Uit een dossier met de besluiten van de geërfden van Westbroek uit de jaren 1651, 1660, 1682-1753 kan men een goed beeld te krijgen van de kwesties die het dorp bezig hielden. (Utrechts Archief, 216 Domkapittel te Utrecht, nr. 3782). Zo’n kwestie was het herstel van de vervallen kerktoren in 1723, waardoor de kerktoren zijn lantaarn verloor en een eenvoudig kapje kreeg. [Links: Utrechts Archief,  cat. nr. 200495, rechts nr. 15283].

 

Een lantaarn of een goedkope kap?

De geërfden waren de bezitters van vastgoed van de dorpen Westbroek en Achttienhoven. Zij draaiden samen met de eigenaar van de kerk, de diaconie, op voor de kosten ervan. Tot die kosten hoorde ook het herstel van de vervallen kerktoren in 1723, een dure zaak voor de de jaren daarvoor door de veepest getroffen Westbroekers. Ter discussie stond het behoud van de lantaarn op de toren of het aanbrengen van een goedkoper kapje. De tekst hieronder verklaart waarom de kerktoren van na 1723 er anders uitzag dan voor dat jaar.

 

Meer informatie

De kerk van Westbroek was er in 1723 slecht aan toe. Dat valt op te maken uit een stuk van de geërfden van Achttienhoven van donderdag 24 juni 1723, waarin sprake is van een ‘een groot vervallen  van kerck en toorn’. Dat gebeurde na een onderzoek waartoe op 4 juni 1723 was besloten. Herstel was onvermijdelijk en kostbaar, maar Achttienhoven wilde wel voor een derde bijdragen in de kosten. Uit een besluit van de geërfden van Westbroek blijkt dat de inwoners al sedert 1712 zwaar geleden hadden onder de veepest en dat er armoe in het dorp heerste en huizen leegstonden. Ook het onderhoud van de kerk was zwaar achterstallig geworden. Betaling van de onkosten voor het herstel van kerk en toren waren een zware last.

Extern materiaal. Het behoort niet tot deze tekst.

-- ==== Sys2Proof/Machine/Health.lean ====
section
/-! DEFINITION. Health: die temperature and its levels, in-service tests, and the ageing ledger with its re-planning (R534 to
R540). -/

namespace Sys2Proof.Machine

/-! ### Die temperature (R534, R536) -/

/-- Degrees Celsius in the unit of the sensors. -/
def degC (n : Int) : Int := 128 * n

/-- The greatest of a list of numbers, at least `lo`. -/
def maxI (lo : Int) (l : List Int) : Int := l.foldl (fun m x => if m < x then x else m) lo

/-- A sensor is excluded: it differs from the mean of the third and fourth reading by more than 10 °C. -/
def excluded (s : List Int) (t : Int) : Bool :=
  decide (2560 < (2 * t - (nthI s 2 + nthI s 3)).natAbs)

/-- One sensor's register, and SENSX with entry 0xC033 where an exclusion begins. -/
def Dev.sensorSet (d : Dev) (i : Nat) (t : Int) (ex : Bool) : Dev :=
  let was := d.bit (Reg.HLT_TSENS i) 31
  let d := d.wr (Reg.HLT_TSENS i) (nw (2147483648 * b2n ex + (t % 65536).toNat))
  if ex && !was then (d.flag Reg.HLT_STAT 3).hw 0xC033 [nw i] else d

/-- Ochre thermal: class 14, Throttled, and entry 0xC030 at the onset. -/
def Dev.ochreTherm (d : Dev) (on : Bool) : Dev :=
  if d.bit Reg.HLT_STAT 1 = on then d
  else
    let d := d.setBit Reg.HLT_STAT 1 on
    let d := if on && d.pwrState = 2 then d.setFld Reg.PWR_STAT 15 13 3 else if !on && d.pwrState = 3 then d.setFld Reg.PWR_STAT 15 13 2 else d
    let d := d.setBit Reg.HLT_STAT 0 (d.pwrState = 3)
    let d := if on then d.hw 0xC030 [] else d
    d.srcOchre 14 on

/-- Crimson thermal: class 14 latches, the flush enters ahead of the closing of the controller, a duty sends FAIL with
cause 3, and entry 0xC031 is made at the onset; its end lets the controller accept again. -/
def Dev.crimTherm (d : Dev) (on : Bool) : Dev :=
  if d.bit Reg.HLT_STAT 2 = on then d
  else
    let d := (d.setBit Reg.HLT_STAT 2 on).srcCond 14 on
    if on then
      let d := (d.hw 0xC031 []).crim 14
      (d.flushReq.nvcClose false).sendFail 3
    else d.nvcReopen

/-- The 5 °C bin of a die temperature, from 0 °C to 130 °C. -/
def dieBin (t : Int) : Nat := (clampI 0 25 (t / 640)).toNat

/-- A measurement of the six sensors. -/
def Dev.dieMeasure (d : Dev) (l : List Int) : Dev :=
  let s := l.foldl (fun a x => insertI x a) []
  let d := l.zipIdx.foldl (fun (d : Dev) e => d.sensorSet e.2 e.1 (excluded s e.1)) d
  let kept := l.filter (fun t => !excluded s t)
  let few := decide (kept.length < 3)
  let t := maxI (-32768) (if few then l else kept)
  let d := d.wr Reg.HLT_TDIE (nw (t % 65536).toNat)
  let d := if sx 16 (d.rd Reg.HLT_TMAX).toNat < t then d.wr Reg.HLT_TMAX (nw (t % 65536).toNat) else d
  let d := { d with hlt := { d.hlt with hist := putN d.hlt.hist (dieBin t) (getN d.hlt.hist (dieBin t) + 1) } }
  let d := d.ochreTherm (if d.bit Reg.HLT_STAT 1 then decide (degC 105 ≤ t) else decide (degC 110 ≤ t))
  d.crimTherm (few || (if d.bit Reg.HLT_STAT 2 then decide (degC 120 ≤ t) else decide (degC 125 ≤ t)))

/-! ### In-service tests (R538) -/

/-- The interval of a test in seconds; 0 none (Table 22.6). -/
def Dev.testInterval (d : Dev) (n : Nat) : Nat :=
  if n = 1 then 600 else if n = 2 then d.fld Reg.SWP_OWCFG 31 16 else if n = 5 || n = 7 then 3600 else 86400

/-- Test 8 needs both feeds and a charged bank. -/
def Dev.testOk (d : Dev) (n : Nat) : Bool :=
  1 ≤ n && n ≤ 10 && (n != 8 || (d.bit Reg.PWR_STAT 3 && d.bit Reg.PWR_STAT 4 && d.bit Reg.PWR_STAT 5))

/-- The interval of test `n` has passed without a run: entry 0xC071, once until it runs. -/
def Dev.testMissed (d : Dev) (n : Nat) : Dev :=
  let i := d.testInterval n
  if i != 0 && d.testOk n && d.due (Tm.test n) (secT i + 1) && !getB d.hlt.missed n then
    ({ d with hlt := { d.hlt with missed := putB d.hlt.missed n true } }).fw 0xC071 [nw n]
  else d

/-- No idle window has opened for 24 h: tests run in slices, and entry 0xC071 is made once. -/
def Dev.slicing (d : Dev) : Bool := d.due Tm.window (secT 86400)

/-- Test 3 is LIM_TEST on every entry (R164); `bad` gives, by entry, the comparisons that fail. -/
def Dev.limTestAll (d : Dev) (bad : List (Nat × Int)) : Dev :=
  if d.manages 10 then
    (List.range 2048).foldl (fun (d : Dev) i =>
      d.limTest (nw (2 ^ 31 + i)) (BitVec.ofInt 4 (((bad.find? (fun e => e.1 = i)).map (fun e => e.2)).getD 0))) d
  else d

/-- Test 5 reads every word of SRAM: single-bit errors are corrected, counted and rewritten, and uncorrectable ones
counted (Table 22.6). -/
def Dev.scrub (d : Dev) : Dev :=
  let d := d.corr.foldl (fun (d : Dev) _ => d.satInc Reg.HLT_ECCCNT 15 0) d
  let d := d.ecc.foldl (fun (d : Dev) _ => d.satInc Reg.HLT_ECCCNT 31 16) d
  { d with corr := [] }

/-- A test has run; a failed one sets HLT_TESTSTAT with entry 0xC070, and its values wait for the daily record. -/
def Dev.testRun (d : Dev) (n : Nat) (pass : Bool) (vals : List (Nat × Int)) : Dev :=
  if d.pwr.full = false then d
  else
    let d := (List.range 11).foldl (fun (d : Dev) k => d.testMissed k) d
    let d := if d.slicing && !d.running Tm.sliced then (d.start Tm.sliced).fw 0xC071 [0] else d
    if d.testOk n = false || !(d.bit Reg.TT_STAT 5 || d.slicing) then d
    else
      let d := { d.start (Tm.test n) with hlt := { d.hlt with missed := putB d.hlt.missed n false, vals := if n = 3 then d.hlt.vals else d.hlt.vals ++ vals } }
      let d := if n = 3 then d.limTestAll (if pass then [] else vals) else d
      let d := if n = 5 then d.scrub else d
      if pass then d else (d.wr Reg.HLT_TESTSTAT (nw (0x80000000 + n))).fw 0xC070 [nw n]

/-! ### The ledger (R539) -/

/-- The quantities of Table 22.7, in its order. -/
abbrev Qty.cap : Nat := 1
abbrev Qty.esr : Nat := 2
abbrev Qty.osc : Nat := 3
abbrev Qty.ref : Nat := 4
abbrev Qty.nor : Nat := 5
abbrev Qty.margin : Nat := 6
abbrev Qty.sw : Nat := 7

/-- A word of a record without a value. -/
abbrev noValue : Int := -2147483648

/-- Ring record `i` (8,160 records of 128 bytes after the header area). -/
def ledgerAt (i : Nat) : Nat := 0x20601000 + 128 * (i % 8160)

/-- The erase count of each NOR sector. -/
def Dev.norCounts (d : Dev) : List Nat := (List.range 1024).map (fun s => (d.word (0x20713000 + 4 * s)).toNat)

/-- The value of quantity `q` for the day: the median of its tests, for wear the greatest erase count. -/
def Dev.dayValue (d : Dev) (q : Nat) : Int :=
  if q = Qty.nor then (d.norCounts.foldl max 0 : Nat)
  else
    let l := d.hlt.vals.filterMap (fun e => if e.1 = q then some e.2 else none)
    if l.isEmpty then noValue else medianI l

/-- The string medians of the latest impedance factors of the cells (R231). -/
def Dev.factorMedian (d : Dev) (hi : Bool) : Int :=
  let l := (List.range 640).filterMap (fun c =>
    (getO d.est.daily (64 * c + (d.est.day + 63) % 64)).map (fun w => ((if hi then fieldOf w 31 16 else fieldOf w 15 0 : Nat) : Int)))
  if l.isEmpty then noValue else medianI l

/-- The 128 bytes of a record (layout: log entry 140): day, operating time in s, the seven quantities, the drop-out median in
µs with the last four steps of the latest zero-current opening's mirror contacts above it, a nibble each, two factor medians, five MRAM totals, the NOR total, 26 bins in minutes, CRC-32C. -/
def Dev.ledgerRecord (d : Dev) : List Byte :=
  let drop : Int :=
    match d.scc.tests.getLast? with
    | none => noValue
    | some e => medianI (d.scc.tests.map (fun t => ((t.1 : Nat) : Int))) + 65536 * ((e.2.foldl (fun a v => (16 * a + v) % 65536) 0 : Nat) : Int)
  let qs := (List.range 7).map (fun i => iw (d.dayValue (i + 1)))
  let wear := (List.range 5).map (fun i => nw (satN 0xFFFFFFFF (d.ledgerW (2 + i) + d.wearSince i)))
  let bins := (List.range 26).flatMap (fun b => leBytes 2 (satN 65535 (getN d.hlt.hist b / 60000)))
  let body := wordsBytes ([nw (d.opSec / 86400), nw d.opSec] ++ qs ++ [iw drop, iw (d.factorMedian true), iw (d.factorMedian false)]
    ++ wear ++ [nw (d.norCounts.foldl (· + ·) 0)]) ++ bins
  let body := fitBytes 124 body
  body ++ leBytes 4 (crc32c body).toNat

/-- The record `i` checks. -/
def Dev.recordGood (d : Dev) (i : Nat) : Bool := d.word (ledgerAt i + 124) = crc32c (d.bytes (ledgerAt i) 124)

/-- The points of quantity `q` in the last 365 of `count` records: day and value. -/
def Dev.trend (d : Dev) (count q : Nat) : List (Int × Int) :=
  (List.range (min 365 count)).filterMap (fun j =>
    let i := count - 1 - j
    let v := (d.word (ledgerAt i + 4 * (q + 1))).toInt
    if d.recordGood i && decide (v ≠ noValue) then some (((d.word (ledgerAt i)).toNat : Int), v) else none)

/-! ### Re-planning (R540, Table 22.7) -/

/-- A straight line through points by least squares, as sums: n, Sx, Sy, the slope's numerator, and its denominator. -/
structure Line where
  n : Int
  sx : Int
  sy : Int
  k : Int
  den : Int
deriving DecidableEq, Repr

/-- The line of a list of points (PRESUMED: log entry 143). -/
def lineOf (l : List (Int × Int)) : Line :=
  let n : Int := l.length
  let s (f : Int × Int → Int) : Int := l.foldl (fun a p => a + f p) 0
  let x := s (fun p => p.1)
  let y := s (fun p => p.2)
  { n := n, sx := x, sy := y, k := n * s (fun p => p.1 * p.2) - x * y, den := n * s (fun p => p.1 * p.1) - x * x }

/-- n · den times the line's value at day `x`. -/
def Line.at (a : Line) (x : Int) : Int := a.sy * a.den + a.k * (a.n * x - a.sx)

/-- The limit of a quantity, and whether values above it are good. -/
def qtyLimit (q : Nat) : Int × Bool :=
  if q = Qty.cap then (7500, true) else if q = Qty.esr then (20000, false) else if q = Qty.osc then (40000, false)
  else if q = Qty.ref then (1000, false) else if q = Qty.nor then (100000, false) else if q = Qty.margin then (25, true) else (20000, false)

/-- A value as its limit judges it: corrections and drifts by magnitude. -/
def qtyMag (q : Nat) (v : Int) : Int := if q = Qty.osc || q = Qty.ref then v.natAbs else v

/-- `v` lies beyond the limit, each scaled by a positive number. -/
def beyond (q : Nat) (scale v : Int) : Bool :=
  let (l, up) := qtyLimit q
  if up then decide (v < l * scale) else decide (l * scale < qtyMag q v)

/-- Days from `x` until a line crosses the limit of `q`, in 0.1 year; none when it does not. -/
def Line.until (a : Line) (q : Nat) (x : Int) : Option Nat :=
  let (l, up) := qtyLimit q
  let now := a.at x
  let flip := (q = Qty.osc || q = Qty.ref) && decide (now < 0)
  let gap := if flip then -l * (a.n * a.den) - now else l * (a.n * a.den) - now
  let rate := a.n * a.k
  let toward := if up || flip then decide (rate < 0) else decide (0 < rate)
  if toward then
    let days := gap / rate
    some (if days < 0 then 0 else (days * 1000 / 36525).toNat)
  else none

/-- RIDE in ms for an energy in µJ. -/
def rideFor (e : Nat) : Nat := min 65535 (9 * (e - 9570000) / 140000)

/-- A raised setting: above the present one, up to the bound, by an amount that the spec leaves open. -/
def raised (free cur top : Nat) : Nat := if top ≤ cur then cur else cur + 1 + free % (top - cur)

/-- What Table 22.7 re-plans for a quantity, with entry 0xC061. -/
def Dev.replan (d : Dev) (q : Nat) : Dev :=
  let cap : Int := d.dayValue Qty.cap
  let e : Nat := if cap < 0 then 13506750 else (13506750 * cap.toNat) / 10000
  let d :=
    if q = Qty.cap then d.sysSetFld Reg.PWR_HUCFG 31 16 (rideFor e)
    else if q = Qty.esr then
      let (k, d) := d.nextFree
      d.sysSetFld Reg.PWR_HUCFG 31 16 (rideFor (e - Config.free k))
    else if q = Qty.osc then
      let (k, d) := d.nextFree
      let n := (d.rd Reg.TIM_HOLDTO).toNat
      if !d.manages (blockOf Reg.TIM_HOLDTO) then d else d.timHoldTo (nw (min n (Config.free k)))
    else if q = Qty.ref then
      let (k, d) := d.nextFree
      (List.range 6).foldl (fun (d : Dev) n => d.sysWr (Reg.SDM_OFS n) (nw (Config.free (k + n))))
        { d with freeCount := d.freeCount + 5 }
    else if q = Qty.nor then
      let (k, d) := d.nextFree
      let per := fieldOf (d.managedW Reg.REC_FLPER) 15 0
      let th := fieldOf (d.managedW Reg.REC_FLTH) 10 0
      let d := d.sysSetFld Reg.REC_FLPER 15 0 (raised (Config.free k) (d.fld Reg.REC_FLPER 15 0) (min 65535 (4 * per)))
      d.sysSetFld Reg.REC_FLTH 10 0 (raised (Config.free k) (d.fld Reg.REC_FLTH 10 0) (min 960 (4 * th)))
    else if q = Qty.sw then d.sysSetFld Reg.FIO_OLIM 7 0 (max (min 1 (d.fld Reg.FIO_OLIM 7 0)) (d.fld Reg.FIO_OLIM 7 0 / 2))
    else d
  d.fw 0xC061 [nw q]

/-- One quantity at a daily record: its present value, the projection to the 40-year mark, and the time to its limit. -/
def Dev.planOne (d : Dev) (count q : Nat) : Dev × Option Nat :=
  let v := d.dayValue q
  let d := if decide (v ≠ noValue) && beyond q 1 v then (d.flag Reg.HLT_STAT 5).fw 0xC062 [nw q] else d
  let a := lineOf (d.trend count q)
  if a.den ≤ 0 then (d, none)
  else
    let scale := a.n * a.den
    let t := a.until q ((d.opSec / 86400 : Nat) : Int)
    if beyond q scale (a.at 14610) then (d.replan q, t) else (d, t)

/-- The sooner of two times, either of which may be absent. -/
def sooner : Option Nat → Option Nat → Option Nat
  | some x, some y => some (min x y)
  | none, t => t
  | some x, none => some x

/-- The daily record at the first idle window after 24 h of operation. -/
def Dev.ledgerDaily (d : Dev) : Dev :=
  let ms := (d.rd Reg.PWR_OPT_LO).toNat + 2 ^ 32 * d.fld Reg.PWR_OPT_HI 15 0
  if d.pwr.full = false || d.bit Reg.TT_STAT 5 = false || ms < d.hlt.dayAt + 86400000 then d
  else
    let count := d.ledgerW 1
    let r := d.ledgerRecord
    let d := d.mramWrite (ledgerAt count) r
    let d := d.ledgerSave (count + 1) (if count = 0 then r else d.ledgerFirst)
    let d := d.fw 0xC060 []
    let (d, eol) := (List.range 7).foldl (fun (a : Dev × Option Nat) i =>
      let (d, t) := a.1.planOne (count + 1) (i + 1)
      (d, sooner a.2 t)) (d, none)
    let d := d.wr Reg.HLT_EOL (nw (min 65535 (eol.getD 65535)))
    { d with hlt := { d.hlt with vals := [], hist := [], dayAt := ms }, scc := { d.scc with tests := [] } }

/-! ### Commands -/

/-- A measurement of the six die sensors, in 1/128 °C. -/
def execDieMeasurement (t0 t1 t2 t3 t4 t5 : BitVec 16) (s : State) : Host.Outcome State Fault Refusal :=
  s.lift (fun d => d.dieMeasure [t0.toInt, t1.toInt, t2.toInt, t3.toInt, t4.toInt, t5.toInt])

/-- An in-service test has run, with the values that it gives by quantity of Table 22.7. -/
def execInServiceTest (n : BitVec 4) (pass : Bool) (vals : List (Nat × Int)) (s : State) : Host.Outcome State Fault Refusal :=
  s.lift (fun d => d.testRun n.toNat pass vals)

/-- The daily ledger record. -/
def execLedgerRecord (s : State) : Host.Outcome State Fault Refusal := s.lift (fun d => d.ledgerDaily)

end Sys2Proof.Machine
end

Precies een maand later op 24 juli 1723, kwamen de geërfden van Westbroek bijeen in Utrecht, in het ‘kleine kapittelhuis’. Daar werden bestekken en kosten besproken. Men koos voor het herstel van de toren voor de goedkoopste optie. Dat hield in, dat men geen reparatie van de oorspronkelijke lantaarn wenste maar een nieuw en eenvoudig kapje. [Een lantaarn is een opengewerkte bekroning van een toren en is meestal achthoekig van vorm, in het Westbroekse geval vierkantig.] Later dat jaar, in oktober 1723, bleek het houtwerk van de toren, met uitzondering van de torenzolder, geheel verrot. De kosten – 2.100 gulden – werden, evenals het aanbrengen van een nieuwe kap – omgeslagen over respectievelijk de inwoners van Westbroek en de eigenaars van de toren – de diaconie – en het gerecht Achttienhoven. Westbroek werd aangeslagen voor 1.400 gulden, Achttienhoven voor 700 gulden. Een groot bedrag van in totaal, omgerekend naar hedendaagse koopkracht, ruim 25.000 euro.  Twaalf jaar nadien bleek het dak van de kerk, van leisteen, aan vervanging toe, eveneens een zeer kostbare operatie.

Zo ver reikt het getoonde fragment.